Rapid Timeline for Implementation

The BABA imposes a rapid timeline for implementation.

Upon enactment: The Office of Management and Budget (OMB) is directed to issue guidance to Federal agencies to assist in identifying programs that have “deficient” Buy America coverage and to issue guidance to assist Federal agencies in applying new domestic content preferences.

The BABA deems as deficient those programs that are not currently subject to Buy America requirements at all, are subject to limited Buy America requirements, the scope of which does not include iron, steel, manufactured products and construction materials, or are subject to Buy America requirements that have been waived by generally-applicable and longstanding waivers. For example the Buy America requirement imposed by 23 U.S.C. § 313 is limited in application by the Agency’s implementation policy to iron and steel only. The Federal Highway Administration has estimated that the ferrous inputs account for less than 5 percent of the cost of a federally-aided highway project.

Within 60 Days of Enactment: Federal agencies will be required to submit to the OMB and appropriate congressional committees a report that identifies each Federal financial assistance program for infrastructure administered by the agency, identify the Buy America-type requirements applied thereto, if any, and assess the applicability of any existing domestic content procurement preference, including its purpose, scope, applicability and any exceptions or waivers of the requirement. The agency report must identify the deficient programs not subject to domestic procurement preferences required by the BABA.

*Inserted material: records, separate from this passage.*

-- ==== Sys2Proof/Machine/Real.lean ====
section
/-! DEFINITION. FEXP2, FLOG2, FSIN and FCOS (R151, Table 60): the exact cases apart, the mathematical value taken in
fixed point far beyond what one rounding to FP32 needs, then rounded once. -/
namespace Sys2Proof.Machine
open Sys2Proof

/-- Fraction bits of the fixed-point work. -/
def fixBits : Nat := 640

/-- One, in fixed point. -/
def fixOne : Int := (2 ^ fixBits : Nat)

/-- Product in fixed point. -/
def fixMul (a b : Int) : Int := a * b / fixOne

/-- Sum of `z ^ (2k+1) / (2k+1)`, alternating in sign when `alt`, from the term `t` on. -/
def atanSum (alt : Bool) (z2 : Int) : Nat → Nat → Int → Int
  | 0, _, _ => 0
  | fuel + 1, k, t =>
    t / (2 * k + 1) + atanSum alt z2 fuel (k + 1) (if alt then -(fixMul t z2) else fixMul t z2)

/-- atanh z for z at most 1/3, in fixed point. -/
def fixAtanh (z : Int) : Int := atanSum false (fixMul z z) 220 0 z

/-- arctan of 1/n in fixed point. -/
def fixAtanInv (n : Int) : Int := atanSum true (fixOne / (n * n)) 150 0 (fixOne / n)

/-- ln 2 in fixed point. -/
def fixLn2 : Int := 2 * fixAtanh (fixOne / 3)

/-- π in fixed point. -/
def fixPi : Int := 16 * fixAtanInv 5 - 4 * fixAtanInv 239

/-- Sum of the exponential series from the term `t` on. -/
def expSum (y : Int) : Nat → Nat → Int → Int
  | 0, _, _ => 0
  | fuel + 1, k, t => t + expSum y fuel (k + 1) (fixMul t y / (k + 1))

/-- Sum of the sine series (first term y) or the cosine series (first term 1), from the term `t` on. -/
def trigSum (y2 : Int) : Nat → Nat → Int → Int
  | 0, _, _ => 0
  | fuel + 1, k, t => t + trigSum y2 fuel (k + 2) (-(fixMul t y2 / ((k + 1) * (k + 2))))

/-- A fixed-point magnitude that is not the exact value, rounded once to FP32. -/
def roundFix (mode : RMode) (neg : Bool) (v : Int) (e : Int) : Nat × Flags :=
  froundFin fmt32 mode neg (2 * v.natAbs + 1) (e - fixBits - 1)

/-- 2^x (Table 60). -/
def fexp2V (mode : RMode) (a : FVal) : Nat × Flags :=
  match a with
  | .nan s => (canonNaN fmt32, if s then flagIV else 0)
  | .inf n => (if n then 0 else infBits fmt32 false, 0)
  | .fin n m e =>
    if m = 0 then froundFin fmt32 mode false 1 0
    else if 12 ≤ e + bitLen m then
      froundFin fmt32 mode false 1 (if n then -2000 else 2000)
    else
      let x : Int := (if n then -1 else 1) * (if 0 ≤ e then (m * 2 ^ (e.toNat + fixBits) : Nat)
        else (m * 2 ^ fixBits / 2 ^ (-e).toNat : Nat))
      let i := x / fixOne
      let f := x - i * fixOne
      if f = 0 then froundFin fmt32 mode false 1 i
      else roundFix mode false (expSum (fixMul f fixLn2) 150 0 fixOne) i

/-- log2 x (Table 60). -/
def flog2V (mode : RMode) (a : FVal) : Nat × Flags :=
  match a with
  | .nan s => (canonNaN fmt32, if s then flagIV else 0)
  | .inf n => if n then (canonNaN fmt32, flagIV) else (infBits fmt32 false, 0)
  | .fin n m e =>
    if m = 0 then (infBits fmt32 true, flagDZ)
    else if n then (canonNaN fmt32, flagIV)
    else
      let k := bitLen m - 1
      let ex : Int := e + k
      if m = 2 ^ k then fround fmt32 mode (fvalInt ex)
      else
        let t : Int := (m * 2 ^ fixBits / 2 ^ k : Nat)
        let z := (t - fixOne) * fixOne / (t + fixOne)
        let v := ex * fixOne + 2 * fixAtanh z * fixOne / fixLn2
        roundFix mode (v < 0) v 0

/-- sin(π r) for a fixed-point r from 0 to 1/2. -/
def fixSinPi (r : Int) : Int :=
  let y := fixMul r fixPi
  trigSum (fixMul y y) 100 1 y

/-- The position of a finite value in a turn of 2, as eighths would not be exact: quadrant 0 to 3 and the
fixed-point rest from 0 to 1/2. -/
def halfTurns (m : Nat) (e : Int) : Nat × Int :=
  let t : Int :=
    if 0 ≤ e then ((m * 2 ^ e.toNat % 2) * 2 ^ fixBits : Nat)
    else (m * 2 ^ fixBits / 2 ^ (-e).toNat % 2 ^ (fixBits + 1) : Nat)
  let half := fixOne / 2
  ((t / half).toNat, t % half)

/-- sin(π x) (Table 60). -/
def fsinV (mode : RMode) (a : FVal) : Nat × Flags :=
  match a with
  | .nan s => (canonNaN fmt32, if s then flagIV else 0)
  | .inf _ => (canonNaN fmt32, flagIV)
  | .fin n m e =>
    if m = 0 then (toF32 a, 0)
    else
      let (q, r) := halfTurns m e
      let neg := n != (q ≥ 2)
      if r = 0 then
        if q % 2 = 0 then (toF32 (.fin n 0 0), 0) else froundFin fmt32 mode neg 1 0
      else roundFix mode neg (fixSinPi (if q % 2 = 0 then r else fixOne / 2 - r)) 0

/-- cos(π x) (Table 60). -/
def fcosV (mode : RMode) (a : FVal) : Nat × Flags :=
  match a with
  | .nan s => (canonNaN fmt32, if s then flagIV else 0)
  | .inf _ => (canonNaN fmt32, flagIV)
  | .fin _ m e =>
    if m = 0 then froundFin fmt32 mode false 1 0
    else
      let (q, r) := halfTurns m e
      let neg := q == 1 || q == 2
      if r = 0 then
        if q % 2 = 1 then (0, 0) else froundFin fmt32 mode (q == 2) 1 0
      else roundFix mode neg (fixSinPi (if q % 2 = 0 then fixOne / 2 - r else r)) 0

end Sys2Proof.Machine
end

Within 180 Days of Enactment: Federal agencies must begin applying Buy America preferences meeting the scope of products required by the BABA. By this time, OMB must issue standards satisfying the “all manufacturing processes” origin standard required by the BABA for “construction materials.”

“MAKE IT IN AMERICA”

The BABA also includes a “Make it in America” section, which directs changes to the BAA, paves the way for increased domestic component content standards, improves waiver processes and creates a Made in America Office. The “Make it in America” provisions of the BABA reflect many of the directives included in President Biden’s January 2021 Executive Order 14005 Ensuring the Future Is Made in All of America by All of America's Workers.

Specifically, the “Make it in America” section of the BABA provides statutory authority for the establishment of the new Made in America Office within the OMB. It also includes language aimed at reducing the use of waivers and strengthened application of the BAA, which as noted above, applies to direct procurement by Federal agencies.

The BABA directs the Made in America Office to promulgate guidance to Federal agencies aimed at standardizing and simplifying how agencies comply with the BAA. The guidance is to include the criteria agencies utilize to grant “public interest” and “non-availability” waivers of the BAA, providing some framework to what has traditionally been very murky process. In the context of non-availability waivers the BABA identifies appropriate considerations contracting officers should base waiver determinations upon, including anticipated project delays as well as lack of substitutable articles, materials and supplies.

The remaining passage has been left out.